Dec. 3, 2022 — Prime Time in Boulder

The Colorado Buffaloes made the splash of all splashes, bringing the brash and bold Deion “Coach Prime” Sanders to Boulder to helm a program that had become arguably the worst in the Power 5. Prime quickly brought the noise and turned Colorado into arguably the most intriguing team in the country, with the biggest roster overhaul in college football history. Then the Buffaloes got off to a 3-0 start in 2023 and absolutely befuddled the college football community before crashing back to earth with a 1-8 finish. Still, it’s clear the buzz is building in Boulder.

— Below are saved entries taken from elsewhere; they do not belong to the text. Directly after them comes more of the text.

-- ==== Sys2Proof/Tests/Slice0.lean ====
section
/-! SUPPORT. The model's own tests. Expected values come from spec/95_test_vectors.md (V and P numbers) and the examples in the
rules. Then, for every statement of Obligations.lean that has hypotheses, a witness that meets them. -/

namespace Sys2Proof.Tests

open Machine

/-! ## Helpers -/

/-- The next state, if there is one. -/
def after (o : Host.Outcome State Fault Refusal) : Option State :=
  match o with
  | .next t => some t
  | _ => none

/-- The block after reset, configured with a slave id. -/
def configured (sid : Byte) : State := { State.reset with slaveId := sid, idValid := true }

/-- A state with received bytes in the buffer. -/
def State.holding (s : State) (bs : List Byte) : State :=
  { s with rx := Memory.writeFrom [] 0 bs, rxLen := Fin.ofNat 9 bs.length }

/-- The received bytes of a state with an id and bytes, judged. -/
def judged (sid : Byte) (bs : List Byte) (efc : Byte) : Option (Status × Byte × Half) :=
  (after (exec (.dec efc) (State.holding (configured sid) bs))).map fun t => (t.status, t.excode, t.crc)

/-- `TXBUF`, `CRC`, `TXVALID` and `STATUS` after an operation on a block with this id. -/
def built (sid : Byte) (i : Instr) : Option (List (Option Byte) × Half × Bool × Status) :=
  (after (exec i (configured sid))).map fun t =>
    ((List.range 8).map (Memory.read t.tx), t.crc, t.txValid, t.status)

/-- The echo of V11. -/
def echoV11 : List Byte := [0x01#8, 0x06#8, 0x60#8, 0x00#8, 0x00#8, 0x01#8, 0x56#8, 0x0A#8]

/-- The exception frame of V26. -/
def excV26 : List Byte := [0x01#8, 0x86#8, 0x02#8, 0xC3#8, 0xA1#8]

/-- A full buffer, with the overflow mark. -/
def overflowed : State := { State.holding (configured 0x01#8) echoV11 with rxOvf := true }

/-! ## Well-formedness: the CRC bytes of a frame (R46, R47, R60) -/

theorem test_wellFormed_accepts_frames :
    Instr.wellFormed (.frameWsr 0x01#8 0x6000#16 0x0001#16 0x56#8 0x0A#8) = true ∧
    Instr.wellFormed (.frameException 0x01#8 0x02#8 0xC3#8 0xA1#8) = true := by decide +kernel

theorem test_wellFormed_refuses_wsr_crcLo :
    Instr.wellFormed (.frameWsr 0x01#8 0x6000#16 0x0001#16 0x57#8 0x0A#8) = false := by decide +kernel

theorem test_wellFormed_refuses_wsr_crcHi :
    Instr.wellFormed (.frameWsr 0x01#8 0x6000#16 0x0001#16 0x56#8 0x0B#8) = false := by decide +kernel

theorem test_wellFormed_refuses_exception_crcLo :
    Instr.wellFormed (.frameException 0x01#8 0x02#8 0xC2#8 0xA1#8) = false := by decide +kernel

theorem test_wellFormed_refuses_exception_crcHi :
    Instr.wellFormed (.frameException 0x01#8 0x02#8 0xC3#8 0xA0#8) = false := by decide +kernel

/-! ## Decoding words written out from the spec (R46, R47, R54; P1 to P7, V40) -/

theorem test_decode_crcinit : decodeTableWord 40 0x0100000000 = some .crcinit := by decide

theorem test_decode_crcbyte : decodeTableWord 40 0x0200000056 = some (.crcbyte 0x56#8) := by decide

theorem test_decode_setid : decodeTableWord 40 0x03000000F8 = some (.setid 0x00F8#16) := by decide

theorem test_decode_encwsr :
    decodeTableWord 40 0x041234ABCD = some (.encwsr 0x1234#16 0xABCD#16) := by decide

theorem test_decode_rotcw : decodeTableWord 40 0x0500000000 = some .rotcw := by decide

theorem test_decode_rotccw : decodeTableWord 40 0x0600000000 = some .rotccw := by decide

theorem test_decode_setfreq : decodeTableWord 40 0x0700001388 = some (.setfreq 0x1388#16) := by decide

theorem test_decode_stop : decodeTableWord 40 0x0800000000 = some .stop := by decide

theorem test_decode_rxclr : decodeTableWord 40 0x0900000000 = some .rxclr := by decide

theorem test_decode_rxpush : decodeTableWord 40 0x0A000000C3 = some (.rxpush 0xC3#8) := by decide

theorem test_decode_dec : decodeTableWord 40 0x0B00000086 = some (.dec 0x86#8) := by decide

theorem test_decode_frameWsr : decodeTableWord 64 0x010660000001560A =
    some (.frameWsr 0x01#8 0x6000#16 0x0001#16 0x56#8 0x0A#8) := by decide

theorem test_decode_frameException : decodeTableWord 40 0x018602C3A1 =
    some (.frameException 0x01#8 0x02#8 0xC3#8 0xA1#8) := by decide

theorem test_decode_illegal :
    ([0x0000000000, 0x0C00000000, 0xFF00000000, 0x0500000001, 0x0A00000100, 0x0100010000] : List Nat).map
      (decodeTableWord 40) = [none, none, none, none, none, none] := by decide

theorem test_rows_are_the_table : commandRows.map (fun r => (r.pattern.toNat / 2 ^ 32, r.mask.toNat)) =
    [(1, 0xFFFFFFFFFF), (2, 0xFFFFFFFF00), (3, 0xFFFFFF0000), (4, 0xFF00000000), (5, 0xFFFFFFFFFF),
     (6, 0xFFFFFFFFFF), (7, 0xFFFFFF0000), (8, 0xFFFFFFFFFF), (9, 0xFFFFFFFFFF), (10, 0xFFFFFFFF00),
     (11, 0xFFFFFFFF00)] := by decide

theorem test_encode_words :
    encode (.encwsr 0x1234#16 0xABCD#16) = .command 0x041234ABCD#40 ∧
    encode (.rxpush 0xC3#8) = .command 0x0A000000C3#40 ∧
    encode (.setfreq 0x1388#16) = .command 0x0700001388#40 ∧
    encode (.frameException 0x01#8 0x02#8 0xC3#8 0xA1#8) = .response excV26 := by decide

/-! ## One step runs the word presented -/

theorem test_step_setid :
    (after (step (State.reset.withFetchWord 40 0x0300000001))).map
      (fun t => (t.slaveId, t.idValid, t.status, t.port)) = some (0x01#8, true, .ok, []) := by decide

theorem test_step_illegal : (after (step (State.reset.withFetchWord 40 0x0A00000100))).map
    (fun t => (t.status, t.rxLen, t.crc)) = some (.illegalOp, 0, 0xFFFF#16) := by decide

theorem test_step_frameWsr :
    (after (step ((configured 0x01#8).withFetchWord 64 0x010660000001560A))).map
      (fun t => (t.status, t.rxLen, t.rxBytes)) = some (.ack, 8, echoV11) := by decide +kernel

theorem test_step_frameException :
    (after (step ((configured 0x01#8).withFetchWord 40 0x018602C3A1))).map
      (fun t => (t.status, t.excode, t.rxLen)) = some (.slaveException, 0x02#8, 5) := by decide +kernel

theorem test_step_read_view : (after (step { State.reset with port := [.read (.view 3)] })).map
    (fun t => t.reply) = some (some 0x0500#16) := by decide

theorem test_step_read_byte :
    (after (step { State.holding (configured 0x01#8) excV26 with port := [.read (.byte .rx 3)] })).map
      (fun t => (t.reply, t.status)) = some (some 0x00C3#16, .idle) := by decide

/-- V28, bytes of neither frame row, with one byte after the frame. -/
theorem test_step_other_function_code :
    (after (step { overflowed with port := [.present (.response
      [0x01#8, 0x03#8, 0x60#8, 0x00#8, 0x00#8, 0x01#8, 0x9A#8, 0x0A#8, 0xFF#8])] })).map
      (fun t => (t.status, t.excode, t.crc, t.rxLen, t.rxOvf)) =
    some (.malformedFrame, 0x00#8, 0x0A9A#16, 8, false) := by decide +kernel

/-! ## The CRC generator (V1 to V10, P3) -/

theorem test_crc16_vectors : crc16 [] = 0xFFFF#16 ∧ crc16 (echoV11.take 6) = 0x0A56#16 ∧
    crc16 [0x31#8, 0x32#8, 0x33#8, 0x34#8, 0x35#8, 0x36#8, 0x37#8, 0x38#8, 0x39#8] = 0x4B37#16 := by
  decide +kernel
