theorem execLoad_next (size : OperandSize) (ops : List Operand) (hs : P s) :
    NextAll P (execLoad size ops s) := by
  unfold execLoad
  split
  case h_1 t base => exact (hP.loadFrom_all size t base none hs).finish hP.raised
  case h_2 t base offset => exact (hP.loadFrom_all size t base (some offset) hs).finish hP.raised
  case h_3 => exact hP.wrongCount_next hs

theorem execStore_next (size : OperandSize) (ops : List Operand) (hs : P s) :
    NextAll P (execStore size ops s) := by
  unfold execStore
  split
  case h_1 v0 base => exact (hP.storeTo_all size v0 base none hs).finish hP.raised
  case h_2 v0 base offset => exact (hP.storeTo_all size v0 base (some offset) hs).finish hP.raised
  case h_3 => exact hP.wrongCount_next hs

theorem execMove_next (size : OperandSize) (ops : List Operand) (hs : P s) :
    NextAll P (execMove size ops s) := by
  unfold execMove
  split
  case h_1 a t =>
    refine Res.All.finish ?_ hP.raised
    exact (hP.resolveMove_all size a hs).bind fun v _ h1 => hP.assign_all size t v h1
  case h_2 => exact hP.wrongCount_next hs

theorem execPush_next (size : OperandSize) (ops : List Operand) (hs : P s) :
    NextAll P (execPush size ops s) := by
  unfold execPush
  split
  case h_1 a =>
    refine Res.All.finish ?_ hP.raised
    exact (hP.resolveInt_all size a hs).bind fun v _ h1 => hP.stackPush_all v h1
  case h_2 => exact hP.wrongCount_next hs

theorem execPop_next (size : OperandSize) (ops : List Operand) (hs : P s) :
    NextAll P (execPop size ops s) := by
  unfold execPop
  split
  case h_1 t =>
    refine Res.All.finish ?_ hP.raised
    exact (hP.stackPop_all hs).bind fun _ _ h1 => hP.assign_all size t _ h1
  case h_2 => exact hP.wrongCount_next hs

theorem execMod_next (size : OperandSize) (ops : List Operand) (hs : P s) :
    NextAll P (execMod size ops s) := by
  unfold execMod
  split
  case h_1 t a b =>
    refine Res.All.finish ?_ hP.raised
    refine (hP.resolveInt_all size a hs).bind fun _ _ h1 =>
      (hP.resolveInt_all size b h1).bind fun _ _ h2 => ?_
    split
    · exact h2
    · exact hP.assign_all size t _ h2
  case h_2 => exact hP.wrongCount_next hs

theorem execJsr_next (size : OperandSize) (ops : List Operand) (hs : P s) :
    NextAll P (execJsr size ops s) := by
  unfold execJsr
  split
  case h_1 t =>
    refine Res.All.finish ?_ hP.raised
    exact (hP.stackPush_all s.pc hs).bind fun _ _ h1 =>
      (hP.resolveInt_all size t h1).bind fun x s2 h2 => hP.setPc s2 x h2
  case h_2 => exact hP.wrongCount_next hs

theorem execRts_next (size : OperandSize) (ops : List Operand) (hs : P s) :
    NextAll P (execRts size ops s) := by
  unfold execRts
  split
  case h_1 =>
    refine Res.All.finish ?_ hP.raised
    exact (hP.stackPop_all hs).bind fun v s1 h1 => hP.setPc s1 v h1
  case h_2 => exact hP.wrongCount_next hs

theorem execJmp_next (size : OperandSize) (ops : List Operand) (hs : P s) :
    NextAll P (execJmp size ops s) := by
  unfold execJmp
  split
  case h_1 t =>
    refine Res.All.finish ?_ hP.raised
    exact (hP.resolveInt_all size t hs).bind fun x s1 h1 => hP.setPc s1 x h1
  case h_2 => exact hP.wrongCount_next hs

theorem execExit_next (size : OperandSize) (ops : List Operand) (hs : P s) :
    NextAll P (execExit size ops s) := by
  unfold execExit
  split
  case h_1 => exact nextAll_next (hP.halt s hs)
  case h_2 => exact hP.wrongCount_next hs

/-! ### Every instruction and every step -/

/-- A property that the primitive writes keep is kept by every instruction. -/
theorem exec_keeps (i : Instr) (hs : P s) : NextAll P (exec i s) :=
  match i with
  | .nop _ ops => hP.inertOp_next ops hs
  | .load size ops => hP.execLoad_next size ops hs
  | .store size ops => hP.execStore_next size ops hs
  | .move size ops => hP.execMove_next size ops hs
  | .push size ops => hP.execPush_next size ops hs
  | .pop size ops => hP.execPop_next size ops hs
  | .add size ops => hP.binaryOp_next size ops _ hs
  | .sub size ops => hP.binaryOp_next size ops _ hs
  | .mul size ops => hP.binaryOp_next size ops _ hs
  | .div size ops => hP.binaryOp_next size ops _ hs
  | .mod size ops => hP.execMod_next size ops hs
  | .neg size ops => reservedOp_next hs (hP.unaryOp_next size ops _ hs)
  | .shr size ops => reservedOp_next hs (hP.binaryOp_next size ops _ hs)
  | .shl size ops => reservedOp_next hs (hP.binaryOp_next size ops _ hs)
  | .ror size ops => reservedOp_next hs (hP.binaryOp_next size ops _ hs)
  | .rol size ops => reservedOp_next hs (hP.binaryOp_next size ops _ hs)
  | .and size ops => reservedOp_next hs (hP.binaryOp_next size ops _ hs)
  | .or size ops => reservedOp_next hs (hP.binaryOp_next size ops _ hs)
  | .xor size ops => reservedOp_next hs (hP.binaryOp_next size ops _ hs)
  | .not size ops => reservedOp_next hs (hP.unaryOp_next size ops _ hs)
  | .bis size ops => reservedOp_next hs (hP.binaryOp_next size ops _ hs)
  | .bic size ops => reservedOp_next hs (hP.binaryOp_next size ops _ hs)
  | .test size ops => reservedOp_next hs (hP.flagsOp_next size ops _ hs)
  | .cmp size ops => reservedOp_next hs (hP.flagsOp_next size ops _ hs)
  | .bz size ops => reservedOp_next hs (hP.branchOp_next size ops _ hs)
  | .bnz size ops => reservedOp_next hs (hP.branchOp_next size ops _ hs)
  | .tbz size ops => reservedOp_next hs (hP.bitBranchOp_next size ops _ hs)
  | .tbnz size ops => reservedOp_next hs (hP.bitBranchOp_next size ops _ hs)
  | .bne size ops => reservedOp_next hs (hP.branchOp_next size ops _ hs)
  | .beq size ops => reservedOp_next hs (hP.branchOp_next size ops _ hs)
  | .bae size ops => reservedOp_next hs (hP.branchOp_next size ops _ hs)
  | .ba size ops => reservedOp_next hs (hP.branchOp_next size ops _ hs)
  | .ble size ops => reservedOp_next hs (hP.branchOp_next size ops _ hs)
  | .bl size ops => reservedOp_next hs (hP.branchOp_next size ops _ hs)
  | .bo size ops => reservedOp_next hs (hP.branchOp_next size ops _ hs)
  | .bcc size ops => reservedOp_next hs (hP.branchOp_next size ops _ hs)
  | .bcs size ops => reservedOp_next hs (hP.branchOp_next size ops _ hs)
  | .jsr size ops => hP.execJsr_next size ops hs
  | .rts size ops => hP.execRts_next size ops hs
  | .jmp size ops => hP.execJmp_next size ops hs
  | .metaData _ ops => reservedOp_next hs (hP.inertOp_next ops hs)
  | .debug _ ops => reservedOp_next hs (hP.inertOp_next ops hs)
  | .exit size ops => hP.execExit_next size ops hs

/-- A property that the primitive writes keep is kept by every step, decode faults included. -/
theorem step_keeps (hs : P s) : NextAll P (step s) := by
  unfold step
  split
  case h_1 => rintro _ ⟨⟩
  case h_2 => rintro _ ⟨⟩
  case h_3 => rintro _ ⟨⟩
  case h_4 =>
    split
    case h_1 c _ => exact nextAll_next (hP.raised c s hs)
    case h_2 i size _ => exact hP.exec_keeps i (hP.setPc s _ hs)

end ClosedUnderWrites

end Closure

/-! ### The invariant -/

/-- A fault with a diagnostic code appends exactly one record: fatal and with that code
(60_exceptions.md R302, R303). -/
theorem FaultCause.diagnostics_of_code (c : FaultCause) (text : String)
    (h : c.code.diagnosticCode = some text) : ∃ message, c.diagnostics = [fatal text message] := by
  cases c <;> cases h <;> exact ⟨_, rfl⟩

/-- A raised fault is the last record of the sink, whatever stood there before (60_exceptions.md
R301). -/
theorem raise_faultRecorded (c : FaultCause) (s : State) : (raise c s).FaultRecorded := by
  simp only [State.FaultRecorded, raise_status]
  cases hcode : c.code.diagnosticCode with
  | none => trivial
  | some text =>
    obtain ⟨message, hd⟩ := c.diagnostics_of_code text hcode
    simp [hd, fatal]

/-- The invariant, with the launch parameters at given values. -/
def InvWith (cfg : Config) (s : State) : Prop := s.Inv ∧ s.cfg = cfg

/-- The invariant speaks of no register. -/
theorem InvWith.congr {cfg : Config} {s t : State} (h : InvWith cfg s) (hcfg : t.cfg = s.cfg)
    (hmem : t.mem = s.mem) (hstatus : t.status = s.status) (hsink : t.sink = s.sink) :
    InvWith cfg t := by
  simpa only [InvWith, State.Inv, State.MemoryOk, State.FaultRecorded, hcfg, hmem, hstatus, hsink]
    using h

theorem invWith_store {cfg : Config} {s : State} (addr : Word) (n : Nat) (v : Word)
    (hb : s.inBounds addr n = true) (h : InvWith cfg s) :
    InvWith cfg (s.setMem (Memory.writeBytes s.mem addr.toNat (leBytes n v.toNat))) := by
  obtain ⟨⟨hvalid, ⟨hwf, hbelow⟩, hrecorded⟩, hcfg⟩ := h
  exact ⟨⟨hvalid, writeBytes_memoryOk s addr n v hb hwf hbelow, hrecorded⟩, hcfg⟩

theorem invWith_halt {cfg : Config} {s : State} (h : InvWith cfg s) :
    InvWith cfg (s.setStatus .halted) := by
  obtain ⟨⟨hvalid, hmem, -⟩, hcfg⟩ := h
  exact ⟨⟨hvalid, hmem, trivial⟩, hcfg⟩

theorem invWith_raise {cfg : Config} {s : State} (c : FaultCause) (h : InvWith cfg s) :
    InvWith cfg (raise c s) := by
  obtain ⟨⟨hvalid, hmem, -⟩, hcfg⟩ := h
  exact ⟨⟨hvalid, hmem, raise_faultRecorded c s⟩, hcfg⟩

theorem invWith_closedUnderWrites (cfg : Config) : ClosedUnderWrites (InvWith cfg) where
  setI _ _ _ h := h.congr rfl rfl rfl rfl
  setF _ _ _ h := h.congr rfl rfl rfl rfl
  setPc _ _ h := h.congr rfl rfl rfl rfl
  setSp _ _ h := h.congr rfl rfl rfl rfl
  setFr _ _ h := h.congr rfl rfl rfl rfl
  setSr _ _ h := h.congr rfl rfl rfl rfl
  store _ addr n v hb h := invWith_store addr n v hb h
  halt _ h := invWith_halt h
  raised c _ h := invWith_raise c h

/-- Settles O57: the invariant is closed under the primitive writes, so every step keeps it. -/
theorem stepKeepsTheInvariant : Obligations.StepKeepsTheInvariant := by
  unfold Obligations.StepKeepsTheInvariant
  intro s t hs hstep
  exact (invWith_closedUnderWrites s.cfg).step_keeps ⟨hs, rfl⟩ t hstep

theorem launchConfig_valid : launchConfig.Valid := ⟨by decide, by decide, defaultTables_valid⟩

/-- Settles O56: the default parameters are valid, the memory is empty and the status is running. -/
theorem resetStateHasTheInvariant : Obligations.ResetStateHasTheInvariant := by
  unfold Obligations.ResetStateHasTheInvariant
  exact ⟨launchConfig_valid, reset_memory_wf, trivial⟩

end Sys2Proof.Machine

/-! PROOF. What a strict decode answers (O10): each stage of decode that succeeds leaves something well
formed, and the last stage bounds the size by the bytes that are there. -/

namespace Sys2Proof

theorem decodeOperand_wellFormed {t : NumberTables} {bytes rest : List Byte} {op : Operand}
    (h : decodeOperand t bytes = .ok (op, rest)) : op.wellFormed = true := by
  unfold decodeOperand at h
  split at h
  case h_1 tag index tail =>
    split at h
    case h_1 => cases h
    case h_2 m _ =>
      split at h
      · cases h
      · cases h
        simp only [Operand.wellFormed, decide_eq_true_eq]
        omega
    case h_3 m _ => cases h; rfl
    case h_4 m _ =>
      split at h
      · cases h
      · cases h; rfl
  case h_2 => cases h
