-- ==== Sys2Proof/WellFormed.lean ====
section
/-! DEFINITION. Which instructions the command interface can hold (30_encoding.md R76): the types bound the
register, the data byte and rxAlign; the count is bounded by the parameter `COUNT_MAX` (00_scope.md R6). -/

namespace Sys2Proof

/-- A count in 0..`COUNT_MAX`. -/
def countOk (countMax n : Nat) : Bool := decide (n ≤ countMax)

/-- The well-formed instructions for a given `COUNT_MAX`. -/
def Instr.wf (countMax : Nat) : Instr → Bool
  | .writen _ n _ => countOk countMax n
  | .readn _ n _ _ => countOk countMax n
  | .write1 _ _ | .read1 _ | .init => true
  | .reserved5 | .reserved6 | .reserved7 => true
  | .addrW _ | .addrR _ | .dummy => true

end Sys2Proof
end

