-- ==== Sys2Proof/Decode.lean ====
section
/-! DEFINITION. The encodings of 30_encoding.md: the address bytes (R71-R73), the dummy (R74), the mask (R75), the
frame plan (R77), the bus monitor (R78), and the decoder of commands and wire bytes (R76, R80) with its encoder. -/

namespace Sys2Proof

/-- `AW(r)` of R72: the register in bits 6:1, direction and reserved bit 0. -/
def addrWrite (r : RegAddr) : Byte := r.setWidth 8 <<< 1

/-- `AR(r)` of R73: the same with the direction bit 7 set. -/
def addrRead (r : RegAddr) : Byte := 0x80#8 ||| (r.setWidth 8 <<< 1)

/-- The dummy byte of R74. -/
def dummyByte : Byte := 0x00#8

/-- `MASK(ra)` of R75: bits ra..7 set. -/
def rxMask (ra : Align) : Byte := 0xFF#8 <<< ra.toNat

/-- The register field of an address byte, bits 6:1 (R71). -/
def addrReg (b : Byte) : RegAddr := b.extractLsb' 1 6

/-- The direction field of an address byte, bit 7 (R71): true for a read. -/
def addrIsRead (b : Byte) : Bool := b.getLsbD 7

/-- The reserved bit 0 of an address byte (R81). -/
def addrReserved (b : Byte) : Bool := b.getLsbD 0

/-- The frame plan of R77: the bytes a command sends, `none` for no transaction. `vals` are the values of the slots
0..count-1 of a WRITEN. The wire forms and the reserved selectors plan nothing. -/
def planTx (vals : List Byte) : Instr → Option (List Byte)
  | .write1 r v => some [addrWrite r, v]
  | .writen r _ _ => some (addrWrite r :: vals)
  | .read1 r => some [addrRead r, dummyByte]
  | .readn r n _ _ => if n = 0 then none else some (List.replicate n (addrRead r) ++ [dummyByte])
  | .init => none
  | .reserved5 | .reserved6 | .reserved7 => none
  | .addrW _ | .addrR _ | .dummy => none

/-! ### The decoder -/

/-- The register operand: 0 to 63, or `R_REG_RANGE` (R80). -/
def decodeReg (n : Nat) : Except Reject RegAddr :=
  if n < 64 then .ok (BitVec.ofNat 6 n) else .error .regRange

/-- The count operand: 0 to `COUNT_MAX`, or `R_COUNT_RANGE` (R80). -/
def decodeCount (countMax : Nat) (n : Int) : Except Reject Nat :=
  if 0 ≤ n ∧ n ≤ (countMax : Int) then .ok n.toNat else .error .countRange

/-- The rxAlign operand: 0 to 7, or `R_ALIGN_RANGE` (R80). -/
def decodeAlign (n : Nat) : Except Reject Align :=
  if n < 8 then .ok (BitVec.ofNat 3 n) else .error .alignRange

/-- A command record (R76), its checks in the order of 60_exceptions.md R176 step 1. -/
def decodeRecord (countMax : Nat) (r : Record) : Except Reject Instr :=
  match r.op with
  | 0 => match decodeReg r.reg with
    | .ok a => .ok (.write1 a r.value)
    | .error e => .error e
  | 1 => match decodeReg r.reg with
    | .ok a => match decodeCount countMax r.count with
      | .ok n => .ok (.writen a n r.buf)
      | .error e => .error e
    | .error e => .error e
  | 2 => match decodeReg r.reg with
    | .ok a => .ok (.read1 a)
    | .error e => .error e
  | 3 => match decodeReg r.reg with
    | .ok a => match decodeCount countMax r.count with
      | .ok n => match decodeAlign r.rxAlign with
        | .ok ra => .ok (.readn a n r.buf ra)
        | .error e => .error e
      | .error e => .error e
    | .error e => .error e
  | 4 => .ok .init
  | 5 => .ok .reserved5
  | 6 => .ok .reserved6
  | 7 => .ok .reserved7
  | _ + 8 => .error .badOp

/-- A wire byte at its place in the frame (R71, R74, R78, R81). -/
def decodeWire (pos : WirePos) (b : Byte) : Except Reject Instr :=
  match pos with
  | .address =>
    if addrReserved b then .error .addrLowBit
    else if addrIsRead b then .ok (.addrR (addrReg b))
    else .ok (.addrW (addrReg b))
  | .readEnd => if b = dummyByte then .ok .dummy else .error .dummyNotZero

/-- The decoder: total, rejecting by name. -/
def decode (countMax : Nat) : Code → Except Reject Instr
  | .command r => decodeRecord countMax r
  | .wire pos b => decodeWire pos b

/-! ### The encoder -/

/-- The command record of an instruction (R76); a wire form has none, and gets the record of no operation. -/
def encodeRecord : Instr → Record
  | .write1 r v => { op := 0, reg := r.toNat, value := v }
  | .writen r n b => { op := 1, reg := r.toNat, count := n, buf := b }
  | .read1 r => { op := 2, reg := r.toNat }
  | .readn r n b ra => { op := 3, reg := r.toNat, count := n, buf := b, rxAlign := ra.toNat }
  | .init => { op := 4 }
  | .reserved5 => { op := 5 }
  | .reserved6 => { op := 6 }
  | .reserved7 => { op := 7 }
  | .addrW _ | .addrR _ | .dummy => { op := 8 }

/-- The code of an instruction: a record for a command, a byte at its place for a wire form. -/
def encode (i : Instr) : Code :=
  match i with
  | .addrW r => .wire .address (addrWrite r)
  | .addrR r => .wire .address (addrRead r)
  | .dummy => .wire .readEnd dummyByte
  | .write1 _ _ | .writen _ _ _ | .read1 _ | .readn _ _ _ _ | .init => .command (encodeRecord i)
  | .reserved5 | .reserved6 | .reserved7 => .command (encodeRecord i)

/-! ### The bus monitor -/

/-- The bytes of a read frame after the first: the same address again, and 0x00 at the end (R78). -/
def isReadTail (a : Byte) : List Byte → Bool
  | [] => false
  | [b] => b == dummyByte
  | b :: c :: rest => b == a && isReadTail a (c :: rest)

/-- The bus monitor of R78: what the bytes exchanged while chip-select is LOW say. -/
def decodeFrame : List Byte → Except Reject WireFrame
  | [] => .error .notAFrame
  | a :: rest =>
    if addrReserved a then .error .addrLowBit
    else if addrIsRead a then
      if isReadTail a rest then .ok (.read (addrReg a) rest.length) else .error .notAFrame
    else .ok (.write (addrReg a) rest)

/-! ### The opcode table's numbering -/

/-- The code that stands for the bits w of an opcode-table row. The table gives a command row only its selector,
bits 2:0, and a wire row one byte with bit 0 clear; a number below 8 is read as a selector. DESIGN CHOICE (log 11). -/
def tableCode (nbits w : Nat) : Code :=
  let b := w % 2 ^ nbits
  if b < 8 then .command { op := b }
  else if b < 256 ∧ b % 2 = 0 then .wire .address (BitVec.ofNat 8 b)
  else .command { op := b % 8 }

/-- The instruction the decoder reads from the bits w of an opcode-table row. -/
def decodeTableWord (nbits w : Nat) : Option Instr :=
  match decode Config.countMax (tableCode nbits w) with
  | .ok i => some i
  | .error _ => none

end Sys2Proof
end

Dec. 10, 2022 — Superman returns Heisman to Heritage Hall

Few programs in the country boast the Heisman Trophy legacy that USC does, and Caleb Williams added to the showcase with his Heisman win in 2022. Riley didn’t come alone from Norman, Okla., he brought an immensely talented quarterback with him.

Aug. 4, 2023 — The Day the Music Died

Don McLean (no, not former UCLA star Don MacLean, but the popular musician) could not have sung it any better. With Oregon and Washington announcing their flight to the B1G to join UCLA and USC, and Arizona, Utah and Arizona State joining Colorado in the Big-12, a death knell was dealt to our beloved conference.

Sept. 1, 2023 — One more kick to the shin

It’s almost possible to imagine a Pac-4 rebuilding from the ashes around Oregon State, Washington State, Cal and Stanford. Add San Diego State, Boise State, UNLV, Gonzaga, Colorado State and a few more, and you’ve got something there. But when the Bay Area schools bolted for the ACC, it was all she wrote.